An Election Dilemma for Egypt’s Opposition:To Boycott or Not?

An Election Dilemma for Egypt’s Opposition:To Boycott or Not?

All opponents of Egypt’s decades-old authoritarian government know that the country’s elections are a sham of democracy, but they’re divided on how to respond to November’s parliamentary elections. Earlier this month, the popular former International Atomic Energy Agency chief Mohammed ElBaradei, who returned home to lead the National Coalition for Change, called for an opposition boycott of the poll. Staying away, say ElBaradei’s supporters, is the best way of challenging the legitimacy the regime claims from staging elections whose rules are rigged to keep it in power. But Egypt’s largest opposition group, the banned Muslim Brotherhood, isn’t so sure.

Boycott advocates hope that a mass stay-away would expose the election as little more than a facade of democracy, and pile pressure on Cairo to open up democratic space ahead of the presidential election slated for next year — and amid the efforts of 82-year-old President Hosni Mubarak to anoint his son Gamal as his successor. A boycott would also enable a rare show of unity for a largely divided, and still weak, opposition. (Read about how Egypt is ready for change.)

But despite some initial enthusiasm for ElBaradei’s message, the Muslim Brotherhood has wavered on the question of boycotting the poll, and is tending toward rejecting the idea. The Brotherhood captured 20% of the seats (which amounted to 52% of those in which its candidates, who ran as independents, were allowed to contest) to emerge as the largest opposition bloc in the 2005 parliamentary race. The smaller opposition Wafd and Tagammu parties have already said they will field candidates. And Ayman Nour, Mubarak’s liberal challenger who finished a distant second in the 2005 presidential race (the Brotherhood did not participate), has declared that his Tomorrow party will boycott the vote, but that some of its members may still run as independents — which makes a mockery of the boycott idea. (Watch TIME’s 10 questions video with ElBaradei.)
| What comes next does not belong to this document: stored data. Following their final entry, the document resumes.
/-- What a period gives for an endpoint: E_EST and E_ERR, none where the rules give no value, and whether the unmetered load
exceeds 5 % of the phase's energy, none where it has no single value. -/
structure Estimate where
  est : Option Nat
  err : Option Nat
  unmetered : Option Bool
  deriving DecidableEq, Repr

/-- A rational in a register (assumption 35). -/
def ratReg (x : Rat) : Option Nat := let n := regDiv x.num x.den; if n < 0 ∨ 2 ^ 32 ≤ n then none else some n.toNat
/-- E_ERR: 1.959964 standard deviations of an estimate, in units of 0.1 % of it, for the variance of its factor and the sum of its
variable term (DESIGN CHOICE, assumption 38). -/
def errReg (est x var : Rat) : Option Nat :=
  if est = 0 then none
  else
    let r := (1959964 * x / (1000 * est)) ^ 2 * var
    some (min 0xFFFF (regSqrtDiv r.num.toNat r.den))

/-- The estimates of the endpoints on phase `q` of feeder `f` (R417, R418). An endpoint that was never lit has no factor. -/
def State.estPhase (s : State) (f q : Nat) : List (Nat × Estimate) :=
  let l := s.validEps.filter (fun i => s.estimated i && s.ep i EP.FEEDER == f && s.ep i EP.PHASE == q)
  let rho : Rat := ((s.f R.MTR_EST_CFG.RIDGE : Nat) : Rat) / 1000
  let xs := l.map (fun i => (i, s.estX i))
  let lit := xs.filter (fun x => x.2.any (fun v => v != 0))
  let e := s.estE f q
  let y := e.map (fun v => v - (l.map (fun i => s.estS i)).sum)
  let cols := (0, e.map (fun _ => (1 : Rat))) :: lit.map (fun x => (rho * rho, x.2))
  match ridgeSolve cols y with
  | none => l.map (fun i => (i, ⟨none, none, none⟩))
  | some ks =>
    let b := ks.headD 0 * 1440
    let much := decide (e.sum.abs < 20 * b.abs)
    l.map (fun i =>
      match lit.findIdx? (fun x => x.1 == i) with
      | none => (i, ⟨ratReg (1440 * s.estS i), errReg (1440 * s.estS i) 0 0, some much⟩)
      | some j =>
        let x := (s.estX i).sum
        let est := 1440 * s.estS i + ks.getD (j + 1) 0 * x
        (i, ⟨ratReg est, (ridgeVar cols y ks (j + 1)).bind (errReg est x), some much⟩))

/-- One record is written at once (R105, R418); what the rules give no value is free (assumption 38). -/
def State.estimateOne (s : State) (i : Nat) (x : Estimate) : State :=
  let e := match x.est with | some v => (v, s) | none => s.free
  let r := match x.err with | some v => (v, e.2) | none => e.2.free
  let u := match x.unmetered with | some v => (b2n v, r.2) | none => r.2.free
  let low := s.mtr.lows.contains i || u.1 % 2 == 1
  let s := ((u.2.setEp i EP.E_EST e.1).setEp i EP.E_ERR r.1).setEp i EP.LOW_CONF (b2n low)
  if low then s.setF R.MTR_EST_STATUS.LOW (s.f R.MTR_EST_STATUS.LOW + 1) else s

/-- The estimates are written (R418). -/
def State.estDone (s : State) : State :=
  if s.on R.MTR_EST_STATUS.BUSY then
    let l := (List.range 36).flatMap (fun k => s.estPhase (k / 3) (k % 3))
    let s := foldS l (fun x s => s.estimateOne x.1 x.2) (s.setF R.MTR_EST_STATUS.LOW 0)
    (s.setF R.MTR_EST_STATUS.BUSY 0).record 0x0905 0 0xFFFF [w32 l.length, w32 (s.f R.MTR_EST_STATUS.LOW)]
  else s
/-- EST_DONE. -/
def execEstDone (s : State) : Res := .next s.estDone

/-- Metering starts: no sample has been taken, and ZC_TMO counts from now (R406). -/
def State.zcStart (s : State) : State :=
  foldS (List.range 6) (fun v s => s.setZc v { Zc.zero with last := stampUnits s.now })
    (s.modMtr (fun m => { m with hist := [], len0 := 0, len1 := 0 }))
/-- Metering at a start-up: the totals of the newest save, and the detectors. -/
def State.mtrStart (s : State) : State :=
  s.totalsLoad.zcStart.modMtr (fun m => { m with
    loaded := true, period := s.periodNow, feedersOff := (List.range 12).filter (fun f => !s.on (R.MTR_FDR.EN f)) })

/-- A new OFFSET begins a period that it did not run through (R416, R418). -/
def State.estOffset (s : State) : State :=
  s.modMtr (fun m => { m with period := s.periodNow, slots := [], stepped := some (stampUnits s.now) })

/-! ## Steps of the time base -/

/-- The time base has moved by a step: what metering times goes on from its instants, moved with it (R406, R417). -/
def State.mtrMoved (s : State) (old : Stamp) : State :=
  let t := stampUnits s.now
  let d := (t : Int) - stampUnits old
  let at_ := fun n : Nat => ((n : Int) + d).toNat
  let s := foldS (List.range 6) (fun v s =>
    let z := s.zc v
    s.setZc v { z with
      last := at_ z.last, rose := at_ z.rose, first := if z.first = 0 then 0 else at_ z.first
      cand := z.cand.map (fun c => { c with instant := at_ c.instant }) }) s
  let late := runsFrom (2 * max t (stampUnits old) + 1) s.mtr.runs []
  s.modMtr (fun m => { m with
    stepBy := m.stepBy + d
    period := min m.period s.periodNow
    slots := m.slots.filter (fun e => decide (e.1 / 36 ≤ s.slotOf t))
    runs := late.map (fun x => (x.1, { x.2 with start := unitsStamp (at_ (stampUnits x.2.start)) })) ++
      m.runs.filter (fun x => !late.contains x && decide (stampUnits x.2.start ≤ t)) })
/-- The time base steps: a capture ends too (R413). -/
def State.mtrStep (s : State) (old : Stamp) : State :=
  let s := (s.capEnd 4).mtrMoved old
  let t := stampUnits s.now
  s.when (decide (nsPerS * 65536 < ((t : Int) - stampUnits old).natAbs)) (·.modMtr (fun m => { m with stepped := some t }))
/-- The time base is loaded at a start: the estimate's periods begin from its value. -/
def State.mtrTimed (s : State) (old : Stamp) : State := (s.mtrMoved old).modMtr (fun m => { m with period := s.periodNow })

end Sys2Proof.Machine
end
Skeptics question the value of even a successful boycott. "It’s one thing if really strong opposition parties boycott. But it’s another thing if very weak opposition parties boycott. And these are generally weak opposition parties," says Harvard professor of public policy Tarek Masoud, pointing to a 1990 election boycott that accomplished little. "They should be trying to get some traction with the Egyptian public that is generally quite skeptical of them." Masoud says the call for a boycott is also the latest disappointment in what has generally been a "lazy" strategy by ElBaradei. The Muslim Brotherhood gained force and legitimacy by participating, says Masoud, and the other groups should learn from it. "What Egypt really needed is for someone like [ElBaradei] to throw himself into this and really put himself at risk and spend most of his time in Egypt campaigning and engaging in grassroots protests."
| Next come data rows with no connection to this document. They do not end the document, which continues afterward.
-- ==== Sys2Proof/Machine/Images.lean ====
section
/-! DEFINITION. Firmware images and their slots (R551–R554), what the SVC registers show of them and of the activation
(R565), and the boot ROM's choice of an image (R349, R537, R553). -/
namespace Sys2Proof.Machine
open Sys2Proof

/-! ## Slots -/

/-- The states of a slot as SVC_IMG_STATUS codes them. -/
def isEmpty : Nat := 0
def isWriting : Nat := 1
def isVerified : Nat := 2
def isActive : Nat := 3
def isInvalid : Nat := 4

/-- Apply a change to the SVC block. -/
def State.modSvc (s : State) (f : Svc → Svc) : State := { s with svc := f s.svc }
def State.setImgSlot (s : State) (n : Nat) (x : ImgSlot) : State :=
  if n = 0 then s.modSvc (fun v => { v with slot0 := x }) else s.modSvc (fun v => { v with slot1 := x })
/-- Set the state of slot `n`, which the ledger keeps. -/
def State.setImgState (s : State) (n v : Nat) : State := (s.setImgSlot n { s.imgSlot n with st := v }).ledgerCommit (.imgSlot n) (leBytes 1 v)
/-- The slot that is not active. -/
def State.otherSlot (s : State) : Nat := 1 - s.svc.active

/-! ## Images (R551) -/

/-- VERSION. -/
def ImgSlot.version (x : ImgSlot) : Word := x.word 0x08
/-- SEC_EPOCH. -/
def ImgSlot.epoch (x : ImgSlot) : Nat := getBits (x.word 0x0C) 16 16
/-- BODY_LEN. -/
def ImgSlot.bodyLen (x : ImgSlot) : Nat := (x.word 0x10).toNat
/-- The body. -/
def ImgSlot.body (x : ImgSlot) : List Byte := x.get 256 x.bodyLen
/-- The measurement of R537. -/
def ImgSlot.measure (x : ImgSlot) : BitVec 384 := BitVec.ofNat 384 (beNat (sha384 (x.get 0 0xC8 ++ x.body)))

/-- Check 1: the header. -/
def ImgSlot.headOk (x : ImgSlot) : Bool :=
  x.word 0 == 0x30454D49 && x.word 4 == 1 && getBits (x.word 0x14) 1 31 == 0 && (x.get 0xC8 56).all (· == 0) &&
    decide (1 ≤ x.bodyLen ∧ x.bodyLen ≤ 268435200) && x.bodyLen + 256 == x.len
/-- Check 2: the digest. -/
def ImgSlot.digestOk (x : ImgSlot) : Bool := x.get 0x18 48 == sha384 x.body
/-- Check 3: the Taondor signature. -/
def ImgSlot.sigOk (x : ImgSlot) : Bool :=
  p256Verify Config.imageKey (sha256 (x.get 0 0x48)) (x.get 0x48 64)
/-- Check 4: the operator's signature, when the policy asks for one. -/
def State.cosignOk (s : State) (x : ImgSlot) : Bool :=
  let k := s.kslot (getBits s.svc.policy 0 7)
  !bit s.svc.policy 31 ||
    (bit (x.word 0x14) 0 && k.typ == ktP256Pub && k.can 1 &&
      p256Verify k.secret (sha256 (x.get 0 0x88)) (x.get 0x88 64))

/-- The results of an image command (R565). -/
def irOk : Nat := 0
def irHeader : Nat := 1
def irDigest : Nat := 2
def irSigT : Nat := 3
def irSigO : Nat := 4
def irEpoch : Nat := 5
def irTooLong : Nat := 6
def irState : Nat := 7
def irPast : Nat := 8
def irFar : Nat := 9

/-- The checks of R552 in order; `cosign`: the operator's signature is asked for here. -/
def State.imgCheck (s : State) (x : ImgSlot) (cosign : Bool) : Nat :=
  if !x.headOk then irHeader
  else if !x.digestOk then irDigest
  else if !x.sigOk then irSigT
  else if cosign && !s.cosignOk x then irSigO
  else if x.epoch < s.svc.secEpoch then irEpoch
  else irOk

/-- Whether the boot ROM accepts slot `n` (R553). -/
def State.bootable (s : State) (n : Nat) : Bool :=
  let x := s.imgSlot n
  (x.st == isActive || x.st == isVerified) && s.imgCheck x false == irOk

/-! ## What the registers show (R565) -/

/-- The slot whose image an activation brings in: the inactive one before it, the active one after it. -/
def State.actSlot (s : State) : Nat := if s.svc.act = 3 then s.svc.active else s.otherSlot

/-- Keep the SVC registers that show the ledger. -/
def State.svcShow (s : State) : State :=
  let s := ((s.setF R.SVC_IMG_STATUS.ACTIVE s.svc.active).setF R.SVC_IMG_STATUS.SLOT0 s.svc.slot0.st).setF R.SVC_IMG_STATUS.SLOT1 s.svc.slot1.st
  let s := (s.setR R.SVC_IMG_VERSION0.reg s.svc.slot0.version).setR R.SVC_IMG_VERSION1.reg s.svc.slot1.version
  let s := ((s.setR R.SVC_IMG_POLICY.reg s.svc.policy).setF R.SVC_IMG_FMT.SEC_EPOCH s.svc.secEpoch).setF R.SVC_IMG_FMT.FMT s.svc.fmt
  let diff := s.svc.act != 0 && (s.imgSlot s.actSlot).fmt != s.svc.fmt
  ((s.setF R.SVC_ACT_STATUS.STATE s.svc.act).setF R.SVC_ACT_STATUS.FMT_CHANGE (b2n diff)).setF R.SVC_IMG_STATUS.BUSY (b2n (s.svc.busy != 0))

/-- A change of SVC_IMG_POLICY, by a write or by a sheaf, which takes effect in SERVICE alone (R552, R565). -/
def State.policyWrite (s : State) (v : Word) : State :=
  if s.lcState = lcService then ((s.modSvc (fun x => { x with policy := v })).ledgerCommit .policy (leBytes 4 v.toNat)).svcShow else s

/-- A record of the SVC block (R564). -/
def State.svcRecord (s : State) (code sev : Nat) (body : List Word) : State := s.record code sev 0xFFFF body

/-! ## The boot ROM (R349, R353, R537) -/

/-- The sequence number of the power cycle's BOOT record: the first of the block after the newest reservation, once the recorder
is open that of the entry before (R492, R494, R507; DEDUCED, assumption 174). -/
def State.bootSeq (s : State) : Nat :=
  match s.rcd.isOpen, s.ledger.boots.getLast? with
  | true, some e => e.seq
  | _, _ => s.ledger.seqReserved
/-- The bytes of a boot entry. -/
def BootEntry.bytes (e : BootEntry) : List Byte := beBytes 48 e.hash.toNat ++ leBytes 1 e.slot ++ leBytes 8 e.seq
/-- An entry of the ring of 256 boots (R349, R507). -/
def State.bootEntry (s : State) (e : BootEntry) : State :=
  let l := s.ledger.boots ++ [e]
  let n := s.ledger.ring.2.1
  ({ s with ledger := { s.ledger with boots := l.drop (l.length - 256), ring := (s.ledger.ring.1, n + 1, s.ledger.ring.2.2) } }).ledgerCommit
    (.boot (n % 256)) e.bytes
/-- The ledger keeps the active slot, the states of both, the activation and the journal's settings format (R507, R557, R565). -/
def State.actCommit (s : State) : State :=
  s.ledgerCommit .activation (leBytes 1 s.svc.active ++ leBytes 1 s.svc.slot0.st ++ leBytes 1 s.svc.slot1.st ++ leBytes 1 s.svc.act ++
    leBytes 12 s.svc.when_.toNat ++ leBytes 2 s.svc.fmt)
/-- The boot ROM accepts slot `n`: it is ACTIVE, measured, and in the ledger's ring of boots. KEY_MB takes the measurement at a
start from a FULL reset (R537). -/
def State.bootFrom (s : State) (n : Nat) : State :=
  let m := (s.imgSlot n).measure
  let s := if (s.imgSlot n).st = isActive then s else s.setImgState n isActive
  let s := if s.svc.active = n then s else (s.modSvc (fun v => { v with active := n })).actCommit
  let s := s.bootEntry ⟨m, n, s.bootSeq⟩
  if s.power.measured then s else (s.modPower (fun p => { p with measured := true })).setMb (beBytes 48 m.toNat)

/-- A slot that failed to verify is marked invalid. -/
def State.bootMark (s : State) (n : Nat) : State :=
  let st := (s.imgSlot n).st
  if (st = isActive ∨ st = isVerified) ∧ !s.bootable n then s.setImgState n isInvalid else s

/-- Recovery (R561): the plots stay OFF. `cause`: 0 no valid slot, 1 break. -/
def State.enterRecovery (s : State) (cause : Nat) : State :=
  s.modSvc (fun v => { v with recovery := true, commanded := false, recoveryCause := cause + 1 })

/-- Step 3 of R348: the active slot first, then the other; without either the module stays here, in recovery. -/
def State.bootSelect (s : State) : State :=
  let a := s.svc.active
  if s.bootable a then (s.bootFrom a).modPower (fun p => { p with step := 3 })
  else
    let s := s.bootMark a
    if s.bootable (1 - a) then (s.bootFrom (1 - a)).modPower (fun p => { p with step := 3 })
    else (s.bootMark (1 - a)).enterRecovery 0

/-- BOOT_IMAGE_SELECT. -/
def execBootImageSelect (s : State) : Res := .next (s.when (s.power.step == 2 && !s.svc.recovery) State.bootSelect)
/-- RECOVERY: no slot passes, each of which is then marked, or RXD held low for at least 100 ms during step 2 (`brk`), which a
CONTROL reset does not run again (R351). -/
def execRecovery (brk : Bool) (s : State) : Res :=
  .next (s.when (s.power.step == 2 && !s.svc.recovery && (if brk then !s.power.again else !(s.bootable 0 || s.bootable 1))) (fun s =>
    if brk then s.enterRecovery 1 else ((s.bootMark s.svc.active).bootMark (1 - s.svc.active)).enterRecovery 0))

end Sys2Proof.Machine
end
Others wonder whether eligible voters, most of whom don’t show up at the polls, will even be aware of a boycott call. But analysts and opposition members argue the ruling National Democratic Party will sweep the majority of the seats no matter who runs, because the system is rigged in the party’s favor. The Muslim Brotherhood is unlikely to record more gains in the face of a harsh crackdown on its membership. And voter turnout at the last parliamentary elections was dismally low even without any calls for a boycott. "Usually people don’t participate [in the elections]. They don’t need a boycott," says Diaa Rashwan, a political analyst at Al-Ahram Center for Political and Strategic Studies in Cairo. "You know, the Egyptians are very low in political participation in general. They discuss; they talk; but they don’t participate."
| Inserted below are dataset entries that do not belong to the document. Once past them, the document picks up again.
/-- The state that a FULL reset leaves: `causes` in SYS_RST_CAUSE. The tamper monitors run on, so ZEROISED stands
(R524, R528). What the standby's checkpoint area and journal hold lies in
flash and stands (R336, R351). -/
def State.fullReset (s : State) (causes : Nat) : State :=
  let t : State := { State.reset with
    regs := s.keptRegs
    ident := s.ident
    bus := { State.reset.bus with bootRom := s.bus.bootRom }
    ledger := s.ledger.held
    shf := { State.reset.shf with
      applied := s.shf.applied, waiting := s.shf.waiting, lastSeq := s.shf.lastSeq, torn := s.shf.torn || s.committing }
    pair := { State.reset.pair with
      ghosts := s.pair.ghosts, ckptEpoch := s.pair.ckptEpoch, ckpt := s.pair.ckpt, older := s.pair.older
      building := s.pair.building, journal := s.pair.journal, sheafSeen := s.pair.sheafSeen }
    spares := s.lasersOff.spares.kept
    rcd := { State.reset.rcd with log := s.rcd.log, block := s.rcd.block, used := s.rcd.used }
    rad := s.rad.map (fun e => (e.1, e.2.kept))
    rtc := { s.rtc with secAt := s.rtc.secAt - (s.opTotal : Int) }
    key := s.keptKey
    svc := s.svc.kept
    power := { State.reset.power with
      step := 1, inputOk := s.power.inputOk, absent := s.power.absent, removed := s.power.removed
      validTicks := s.power.validTicks, cellRest := s.power.cellRest, mainUp := s.power.mainUp }
    out := s.out
    freeCtr := s.freeCtr
    pending := s.pending }
  let t := foldS ((List.range 256).filter (fun n => s.on (R.PORT_STATUS.SWAPPED n))) (fun n t => t.setF (R.PORT_STATUS.SWAPPED n) 1) t
  let t := (t.setR R.SYS_RST_CAUSE.reg (w32 causes)).setF R.PWR_IN_STATUS.VALID (b2n s.power.inputOk)
  ((t.setF R.PWR_GAUGE.CHARGE (s.f R.PWR_GAUGE.CHARGE)).setF R.KEY_STATUS.ZEROISED (s.f R.KEY_STATUS.ZEROISED)).edgesDark s

/-! ## Steps 1 to 6 of R348 -/

/-- The causes of a start from a valid input (R354, R365). -/
def State.powerCauses (s : State) : Nat :=
  1 + b2n s.ledger.shutdown * 2 + b2n s.ledger.inLow * 0x40 + b2n s.ledger.pfw * 0x80

/-- The input becomes valid while the FULL reset is held (R346, R355, R357). The RTC runs from it again (R490). -/
def State.inputValid (s : State) : State :=
  let c := s.powerCauses
  let s := s.modPower (fun p => { p with inputOk := true, mainUp := true, validTicks := 0 })
  let s := (s.setF R.RTC_STATUS.ON_BATT 0).rtcShow
  ({ s with ledger := { s.ledger with pfw := false, inLow := false, shutdown := false } }).fullReset c
/-- INPUT_VALID: after an absence, which a SHUTDOWN waits for too (R357). -/
def execInputValid (s : State) : Res := .next (s.when (s.power.step == 0 && !s.power.inputOk) State.inputValid)

/-- Step 2: the power-cycle count is committed, and the edges stand by (R440, R451, R460); the cell is seen when its voltage lies within its range (R359). -/
def State.regulatorsUp (s : State) : State :=
  let n := (s.ledger.pwrCycles + 1) % 2 ^ 32
  let s := ({ s with ledger := { s.ledger with pwrCycles := n } }).ledgerCommit .cycles (leBytes 4 n) |>.setR R.SYS_PWR_CYCLES.reg (w32 n)
  let s := s.setF R.PWR_CELL_STATUS.PRESENT (b2n (!s.power.absent))
  s.standbyShow.showSoc.modPower (fun p => { p with step := 2 })
/-- REGULATORS_UP. -/
def execRegulatorsUp (s : State) : Res := .next (s.when (s.power.step == 1) State.regulatorsUp)

/-- SYS_ID. -/
def State.sysId (s : State) : Word := w32 (0x25600000 + orderNum s.ident.code * 4096 + 1)

/-- The first records of a power cycle: BOOT, the POWER_FAIL entry of the one before, and RECOVERY (R494, R500, R561). -/
def State.bootRecords (s : State) : List Offer :=
  [⟨0x0503, 1, 0xFFFF, [s.r R.SYS_RST_CAUSE.reg, s.sysId]⟩] ++
  (match s.ledger.powerFail with
   | some b => [⟨0x0E01, 3, 0xFFFF, b⟩]
   | none => []) ++
  (if s.svc.recoveryCause = 0 then [] else [⟨0x0D08, 2, 0xFFFF, [w32 (s.svc.recoveryCause - 1)]⟩])

/-- The recorder opens: numbers go on after the newest reservation, the log's bounds are found (R492, R494, R502). -/
def State.recOpen (s : State) : State :=
  let all := s.rcd.log.flatMap (fun g => g.recs)
  let first := match all.head? with
    | some r => r.seq
    | none => s.ledger.seqReserved
  let last := match all.getLast? with
    | some r => r.seq
    | none => 0
  let s := ((s.setPairR R.REC_FIRST_SEQ_LO.reg R.REC_FIRST_SEQ_HI.reg first).setPairR R.REC_LAST_SEQ_LO.reg R.REC_LAST_SEQ_HI.reg last).setPairR
    R.REC_FLASH_SEQ_LO.reg R.REC_FLASH_SEQ_HI.reg last
  let s := { s with
    rcd := { s.rcd with
      offered := s.bootRecords ++ s.rcd.offered
      cycles := s.bootRecords.map (fun _ => none) ++ s.rcd.cycles
      nextSeq := s.ledger.seqReserved
      isOpen := true }
    ledger := { s.ledger with powerFail := none } }
  s.modSvc (fun v => { v with recoveryCause := 0 })

/-- What the ledger gives a start (R493, R507): operating time, in which the RTC's latest second stands where it was, epoch, its
write sequence. -/
def State.ledgerLoad (s : State) : State :=
  let n := s.ledger.opMs + 60000
  let s := { s with rtc := { s.rtc with secAt := s.rtc.secAt + ((n : Int) - (s.power.opBase : Int)) * 625000 } }
  let s := s.modPower (fun p => { p with opBase := n })
  (s.setF R.SYS_PAIR_EPOCH.EPOCH s.ledger.epoch).setPairR R.REC_LDG_SEQ_LO.reg R.REC_LDG_SEQ_HI.reg s.ledger.writeSeq

/-- Step 4: SDRAM trained. At a start from a FULL reset the ledger is read, a life-cycle transition that was in progress is
completed (R536), the spare inventory is rebuilt (R316), metering starts, the recorder opens, the key RAM is tested (R529). -/
def State.sdramTrained (s : State) (lost : List LdgLoss) (err : Nat) : State :=
  let s := (s.setClock 12 true).setDomain 12 true
  let s := s.modPower (fun p => { p with step := 4 })
  if s.rcd.isOpen then s
  else (((s.ledgerStart lost err).ledgerLoad.planesStart.recOpen.mtrStart).keyTest).lcComplete
/-- SDRAM_TRAINED; after the start a training restores the domain's bit alone (R40). -/
def execSdramTrained (lost : List LdgLoss) (err : BitVec 2) (s : State) : Res :=
  .next (if s.power.step = 3 then s.sdramTrained lost err.toNat
    else if 4 ≤ s.power.step then (s.setClock 12 true).setDomain 12 true else s)

/-- Step 5: firmware runs, the PUF root is reconstructed and every recorded COMPAT slot is derived again (R522), which a
CONTROL reset repeats (R351). After a FULL reset the plots begin their self-test. -/
def State.ctrlUp (s : State) (puf : Bool) : State :=
  let s := foldS [11, 12, 14, 17] (fun d s => (s.setClock d true).setDomain d true) s
  let s := (s.setF R.SYS_PWR_STATUS.CTRL_UP 1).setR R.SYS_START_CTRL_MS.reg (w32 (s.power.opTicks / 625000))
  let s := ((s.modPower (fun p => { p with step := 5, again := false })).svcShow).pufStart puf
  s.when (!s.power.timeUp) (foldS (List.range 8) (fun p s => s.setPlotState p ptTest))
/-- CTRL_UP: whether the PUF root can be reconstructed. -/
def execCtrlUp (puf : Bool) (s : State) : Res := .next (s.when (s.power.step == 4) (·.ctrlUp puf))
Whatever the decision about the parliamentary poll, opposition is growing to the prospect of President Mubarak installing 46-year-old Gamal as his successor. On Tuesday, hundreds of protesters gathered in Cairo and Alexandria to challenge any dynastic succession, the latest in a stream of demonstrations against the regime that have picked up pace since ElBaradei launched a nationwide campaign for change in February. The protests gathered momentum in June, after a young Egyptian man was allegedly beaten to death by plainclothes police. Still, the demonstrators rarely number more than a couple of hundred people, and the vast majority of Egyptians seem unmoved by their efforts. (Will the Islamists join ElBaradei’s efforts?)

In a dense neighborhood of central Cairo on Tuesday, residents peered down from balconies and rooftops as a cluster of protesters chanted "Down, down Mubarak"; held banners condemning hereditary succession; and burned photocopied pictures of Gamal. They were ringed by almost as many journalists and bloggers, and several times as many riot police and plainclothes men from state security who, at various intervals, shoved and beat some of the protesters. For the Egyptian opposition, it was a typically weak showing. Even the many Cairenes sympathetic to the demonstrators’ message remain unconvinced that activism will bring any results. And political participation can carry a high price. "Enough with Mubarak," says Abanoub Abdel Malak, an Ain Shams University student in Cairo. That’s how he and most of his friends feel about their government, he says. But to act on that belief by joining a demonstration? "No," he says with a hesitant smile. "We’re a little scared."